_THE TASK_:
Check each line of the material below for the word "zeroizeKeys". State how many lines have it, and nothing more.
=== EXTRACTED DATA ===
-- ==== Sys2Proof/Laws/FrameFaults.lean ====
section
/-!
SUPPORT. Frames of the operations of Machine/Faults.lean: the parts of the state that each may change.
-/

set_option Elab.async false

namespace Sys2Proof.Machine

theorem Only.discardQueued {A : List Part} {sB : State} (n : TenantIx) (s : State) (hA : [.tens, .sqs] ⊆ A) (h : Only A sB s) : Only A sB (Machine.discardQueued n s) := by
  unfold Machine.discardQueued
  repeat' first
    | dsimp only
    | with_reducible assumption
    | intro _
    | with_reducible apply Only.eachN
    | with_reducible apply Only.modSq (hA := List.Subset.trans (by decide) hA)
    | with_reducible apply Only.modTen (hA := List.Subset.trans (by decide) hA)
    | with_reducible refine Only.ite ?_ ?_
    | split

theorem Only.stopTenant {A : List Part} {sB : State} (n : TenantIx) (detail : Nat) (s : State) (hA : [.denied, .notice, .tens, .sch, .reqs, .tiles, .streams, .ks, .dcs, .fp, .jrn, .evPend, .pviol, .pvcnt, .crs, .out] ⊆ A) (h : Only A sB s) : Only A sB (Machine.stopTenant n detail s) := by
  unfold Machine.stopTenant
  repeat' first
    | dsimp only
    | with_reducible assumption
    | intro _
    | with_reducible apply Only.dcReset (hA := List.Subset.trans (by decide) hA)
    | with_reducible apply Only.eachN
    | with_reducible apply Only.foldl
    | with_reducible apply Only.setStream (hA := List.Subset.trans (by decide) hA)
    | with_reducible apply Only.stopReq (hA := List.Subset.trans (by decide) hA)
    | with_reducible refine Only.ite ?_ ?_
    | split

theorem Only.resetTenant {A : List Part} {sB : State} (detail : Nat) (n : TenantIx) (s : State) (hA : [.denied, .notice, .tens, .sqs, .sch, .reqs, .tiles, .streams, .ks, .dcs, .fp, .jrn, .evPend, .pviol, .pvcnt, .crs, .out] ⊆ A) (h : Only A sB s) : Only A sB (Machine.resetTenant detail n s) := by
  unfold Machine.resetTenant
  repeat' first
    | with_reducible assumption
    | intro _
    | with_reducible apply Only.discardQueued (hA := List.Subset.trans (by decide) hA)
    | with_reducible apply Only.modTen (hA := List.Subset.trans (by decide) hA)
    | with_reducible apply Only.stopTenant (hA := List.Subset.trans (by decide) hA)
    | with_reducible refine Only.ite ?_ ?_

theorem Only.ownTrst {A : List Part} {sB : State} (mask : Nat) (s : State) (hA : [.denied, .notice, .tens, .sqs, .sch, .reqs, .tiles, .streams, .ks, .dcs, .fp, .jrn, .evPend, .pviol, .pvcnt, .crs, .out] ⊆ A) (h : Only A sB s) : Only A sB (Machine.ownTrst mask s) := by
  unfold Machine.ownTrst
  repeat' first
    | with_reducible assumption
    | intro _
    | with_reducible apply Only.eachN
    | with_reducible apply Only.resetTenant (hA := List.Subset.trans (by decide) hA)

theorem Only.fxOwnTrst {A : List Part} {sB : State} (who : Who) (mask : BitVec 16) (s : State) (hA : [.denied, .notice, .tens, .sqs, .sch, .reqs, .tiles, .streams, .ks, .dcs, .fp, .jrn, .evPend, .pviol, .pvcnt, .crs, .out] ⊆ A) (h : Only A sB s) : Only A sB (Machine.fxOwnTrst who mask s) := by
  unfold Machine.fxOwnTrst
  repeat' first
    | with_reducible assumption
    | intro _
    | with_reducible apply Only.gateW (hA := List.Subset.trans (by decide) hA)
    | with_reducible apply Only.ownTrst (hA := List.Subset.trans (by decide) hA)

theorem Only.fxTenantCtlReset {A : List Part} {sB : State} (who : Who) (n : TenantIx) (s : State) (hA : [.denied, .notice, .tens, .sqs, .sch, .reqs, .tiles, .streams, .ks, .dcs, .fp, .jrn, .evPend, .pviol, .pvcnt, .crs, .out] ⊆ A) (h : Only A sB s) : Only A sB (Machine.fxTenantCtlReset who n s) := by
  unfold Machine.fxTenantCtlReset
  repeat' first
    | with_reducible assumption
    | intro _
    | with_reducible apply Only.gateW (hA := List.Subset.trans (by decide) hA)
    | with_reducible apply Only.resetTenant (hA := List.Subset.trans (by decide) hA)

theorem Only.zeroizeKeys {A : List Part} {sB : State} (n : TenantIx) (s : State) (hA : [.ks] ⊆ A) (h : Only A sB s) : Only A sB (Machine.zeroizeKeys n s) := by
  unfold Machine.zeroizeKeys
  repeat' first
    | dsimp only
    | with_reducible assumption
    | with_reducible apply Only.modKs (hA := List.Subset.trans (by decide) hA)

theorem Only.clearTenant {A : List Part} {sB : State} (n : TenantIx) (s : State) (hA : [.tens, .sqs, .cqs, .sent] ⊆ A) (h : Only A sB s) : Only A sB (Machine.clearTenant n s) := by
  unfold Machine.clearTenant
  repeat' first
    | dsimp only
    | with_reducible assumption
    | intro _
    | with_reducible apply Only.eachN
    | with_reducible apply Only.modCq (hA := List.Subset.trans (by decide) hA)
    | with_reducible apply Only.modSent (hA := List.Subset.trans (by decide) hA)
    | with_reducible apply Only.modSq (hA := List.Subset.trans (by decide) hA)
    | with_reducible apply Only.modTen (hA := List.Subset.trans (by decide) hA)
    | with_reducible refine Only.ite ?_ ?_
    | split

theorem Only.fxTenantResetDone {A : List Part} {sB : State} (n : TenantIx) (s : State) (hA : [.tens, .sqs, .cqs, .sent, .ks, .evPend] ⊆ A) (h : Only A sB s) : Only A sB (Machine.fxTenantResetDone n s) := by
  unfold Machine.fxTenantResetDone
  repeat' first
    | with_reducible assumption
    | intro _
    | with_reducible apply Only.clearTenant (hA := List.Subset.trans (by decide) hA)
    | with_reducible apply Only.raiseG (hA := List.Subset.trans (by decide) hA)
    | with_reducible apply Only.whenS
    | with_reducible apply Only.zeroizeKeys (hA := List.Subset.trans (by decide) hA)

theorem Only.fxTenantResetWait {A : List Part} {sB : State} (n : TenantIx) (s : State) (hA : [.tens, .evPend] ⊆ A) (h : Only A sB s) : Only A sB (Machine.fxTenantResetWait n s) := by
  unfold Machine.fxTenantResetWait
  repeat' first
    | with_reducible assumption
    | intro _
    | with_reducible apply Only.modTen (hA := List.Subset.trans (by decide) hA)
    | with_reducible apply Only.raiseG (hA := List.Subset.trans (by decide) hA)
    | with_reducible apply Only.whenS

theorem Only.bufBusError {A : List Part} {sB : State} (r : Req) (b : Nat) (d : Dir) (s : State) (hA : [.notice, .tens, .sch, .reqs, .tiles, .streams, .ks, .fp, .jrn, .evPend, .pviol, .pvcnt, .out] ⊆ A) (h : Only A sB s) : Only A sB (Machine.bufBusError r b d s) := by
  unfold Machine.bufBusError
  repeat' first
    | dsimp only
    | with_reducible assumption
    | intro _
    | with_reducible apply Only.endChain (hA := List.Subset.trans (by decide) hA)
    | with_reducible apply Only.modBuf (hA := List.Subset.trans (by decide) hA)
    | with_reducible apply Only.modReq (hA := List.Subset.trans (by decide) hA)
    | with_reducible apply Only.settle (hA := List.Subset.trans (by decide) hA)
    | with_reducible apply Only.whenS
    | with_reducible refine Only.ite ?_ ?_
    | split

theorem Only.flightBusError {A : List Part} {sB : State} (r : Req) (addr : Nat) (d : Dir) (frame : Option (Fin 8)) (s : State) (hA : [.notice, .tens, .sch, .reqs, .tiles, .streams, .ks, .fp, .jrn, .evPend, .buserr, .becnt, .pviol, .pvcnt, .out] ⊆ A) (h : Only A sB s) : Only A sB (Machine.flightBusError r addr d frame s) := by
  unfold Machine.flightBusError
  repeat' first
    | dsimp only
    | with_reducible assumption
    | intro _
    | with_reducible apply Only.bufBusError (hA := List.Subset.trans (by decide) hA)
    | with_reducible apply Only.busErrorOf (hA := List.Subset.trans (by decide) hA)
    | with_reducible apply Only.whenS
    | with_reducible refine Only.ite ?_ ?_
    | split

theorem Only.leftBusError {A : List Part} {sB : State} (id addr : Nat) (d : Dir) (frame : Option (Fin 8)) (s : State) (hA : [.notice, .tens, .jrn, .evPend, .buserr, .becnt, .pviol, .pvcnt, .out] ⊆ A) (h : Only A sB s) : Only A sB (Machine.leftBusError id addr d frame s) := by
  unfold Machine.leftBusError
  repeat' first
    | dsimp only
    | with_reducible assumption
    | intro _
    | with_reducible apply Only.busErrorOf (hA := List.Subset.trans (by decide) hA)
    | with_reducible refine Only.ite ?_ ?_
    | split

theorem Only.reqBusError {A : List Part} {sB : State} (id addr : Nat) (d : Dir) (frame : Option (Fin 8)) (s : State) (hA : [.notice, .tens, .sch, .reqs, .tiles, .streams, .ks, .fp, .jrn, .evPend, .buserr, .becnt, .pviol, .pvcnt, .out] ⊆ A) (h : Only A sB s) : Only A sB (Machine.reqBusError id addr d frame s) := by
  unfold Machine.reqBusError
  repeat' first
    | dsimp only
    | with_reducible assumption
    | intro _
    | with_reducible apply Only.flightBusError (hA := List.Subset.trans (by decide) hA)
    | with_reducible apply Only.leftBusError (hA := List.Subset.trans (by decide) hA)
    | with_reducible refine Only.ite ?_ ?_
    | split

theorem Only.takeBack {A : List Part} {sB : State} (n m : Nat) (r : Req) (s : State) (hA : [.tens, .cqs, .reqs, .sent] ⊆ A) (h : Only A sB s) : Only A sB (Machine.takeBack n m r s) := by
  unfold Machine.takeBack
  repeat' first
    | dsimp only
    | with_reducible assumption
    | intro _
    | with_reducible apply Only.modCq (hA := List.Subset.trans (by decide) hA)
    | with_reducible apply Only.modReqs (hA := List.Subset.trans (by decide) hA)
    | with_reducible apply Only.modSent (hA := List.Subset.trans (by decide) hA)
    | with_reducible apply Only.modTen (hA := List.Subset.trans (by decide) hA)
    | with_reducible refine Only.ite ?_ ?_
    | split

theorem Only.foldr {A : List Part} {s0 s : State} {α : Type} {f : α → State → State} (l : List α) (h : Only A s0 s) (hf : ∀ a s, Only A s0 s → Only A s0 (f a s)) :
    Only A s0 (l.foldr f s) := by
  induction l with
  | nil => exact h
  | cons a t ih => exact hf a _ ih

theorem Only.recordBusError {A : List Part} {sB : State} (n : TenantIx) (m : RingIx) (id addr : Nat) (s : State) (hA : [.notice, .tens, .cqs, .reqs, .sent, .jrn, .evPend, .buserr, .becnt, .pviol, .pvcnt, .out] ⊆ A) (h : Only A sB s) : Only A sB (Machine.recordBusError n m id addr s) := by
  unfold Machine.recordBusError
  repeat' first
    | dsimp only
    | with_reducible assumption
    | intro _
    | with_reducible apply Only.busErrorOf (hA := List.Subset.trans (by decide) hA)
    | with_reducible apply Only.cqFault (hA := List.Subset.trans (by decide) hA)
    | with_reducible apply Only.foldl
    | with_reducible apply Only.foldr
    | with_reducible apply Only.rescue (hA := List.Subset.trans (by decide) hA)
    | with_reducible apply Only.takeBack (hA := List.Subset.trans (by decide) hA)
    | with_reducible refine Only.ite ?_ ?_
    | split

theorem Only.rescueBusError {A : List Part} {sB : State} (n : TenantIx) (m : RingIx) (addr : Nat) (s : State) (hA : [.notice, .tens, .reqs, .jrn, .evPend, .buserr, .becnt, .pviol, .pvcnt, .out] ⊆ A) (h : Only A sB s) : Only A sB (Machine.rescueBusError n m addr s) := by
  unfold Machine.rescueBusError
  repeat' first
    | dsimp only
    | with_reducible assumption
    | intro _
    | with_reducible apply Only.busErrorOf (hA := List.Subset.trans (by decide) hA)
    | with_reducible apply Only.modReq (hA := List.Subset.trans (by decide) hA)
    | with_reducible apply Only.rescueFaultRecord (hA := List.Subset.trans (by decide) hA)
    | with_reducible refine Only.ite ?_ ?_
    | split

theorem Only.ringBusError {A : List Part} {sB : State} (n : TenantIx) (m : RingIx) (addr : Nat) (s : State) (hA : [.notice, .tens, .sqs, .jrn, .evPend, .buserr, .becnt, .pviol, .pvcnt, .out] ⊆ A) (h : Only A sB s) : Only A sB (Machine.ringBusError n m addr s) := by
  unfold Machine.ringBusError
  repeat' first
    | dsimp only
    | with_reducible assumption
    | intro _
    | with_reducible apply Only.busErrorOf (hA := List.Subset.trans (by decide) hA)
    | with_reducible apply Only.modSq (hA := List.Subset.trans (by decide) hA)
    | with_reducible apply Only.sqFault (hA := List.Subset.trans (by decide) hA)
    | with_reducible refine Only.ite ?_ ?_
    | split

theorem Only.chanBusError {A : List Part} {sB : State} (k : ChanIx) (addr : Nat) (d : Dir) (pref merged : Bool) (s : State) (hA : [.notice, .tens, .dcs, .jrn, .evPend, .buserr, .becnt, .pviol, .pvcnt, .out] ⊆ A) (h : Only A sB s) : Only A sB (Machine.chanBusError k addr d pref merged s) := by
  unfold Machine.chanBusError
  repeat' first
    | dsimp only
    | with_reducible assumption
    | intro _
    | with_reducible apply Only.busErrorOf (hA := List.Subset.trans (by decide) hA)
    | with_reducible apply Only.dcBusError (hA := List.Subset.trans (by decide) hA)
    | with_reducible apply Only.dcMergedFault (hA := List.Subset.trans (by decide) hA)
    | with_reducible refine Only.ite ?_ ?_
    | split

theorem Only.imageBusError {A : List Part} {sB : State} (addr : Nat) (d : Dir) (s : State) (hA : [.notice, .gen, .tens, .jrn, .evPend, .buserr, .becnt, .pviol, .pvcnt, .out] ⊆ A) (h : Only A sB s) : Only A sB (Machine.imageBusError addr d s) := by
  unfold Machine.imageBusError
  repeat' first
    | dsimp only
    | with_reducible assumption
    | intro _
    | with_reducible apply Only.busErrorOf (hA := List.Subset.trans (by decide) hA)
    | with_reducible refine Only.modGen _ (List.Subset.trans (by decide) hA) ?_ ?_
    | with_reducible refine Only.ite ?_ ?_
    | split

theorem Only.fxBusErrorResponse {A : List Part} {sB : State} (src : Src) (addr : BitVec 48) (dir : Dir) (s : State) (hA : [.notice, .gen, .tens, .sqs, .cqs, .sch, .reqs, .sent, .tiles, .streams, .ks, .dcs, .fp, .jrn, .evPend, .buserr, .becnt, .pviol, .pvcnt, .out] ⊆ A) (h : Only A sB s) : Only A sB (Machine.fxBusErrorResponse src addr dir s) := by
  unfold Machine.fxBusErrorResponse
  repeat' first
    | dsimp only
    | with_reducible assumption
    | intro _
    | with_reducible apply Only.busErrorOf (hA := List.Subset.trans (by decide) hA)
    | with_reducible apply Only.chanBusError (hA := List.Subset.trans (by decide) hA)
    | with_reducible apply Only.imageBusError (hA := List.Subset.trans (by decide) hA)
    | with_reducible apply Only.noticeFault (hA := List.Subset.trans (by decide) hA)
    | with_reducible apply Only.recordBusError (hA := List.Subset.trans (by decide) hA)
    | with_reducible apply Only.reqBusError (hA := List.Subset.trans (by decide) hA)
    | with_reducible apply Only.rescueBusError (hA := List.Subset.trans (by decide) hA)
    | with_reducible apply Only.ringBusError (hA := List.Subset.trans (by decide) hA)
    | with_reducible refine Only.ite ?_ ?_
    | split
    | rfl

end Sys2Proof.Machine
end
===
_EXERCISE SOLUTION_:
3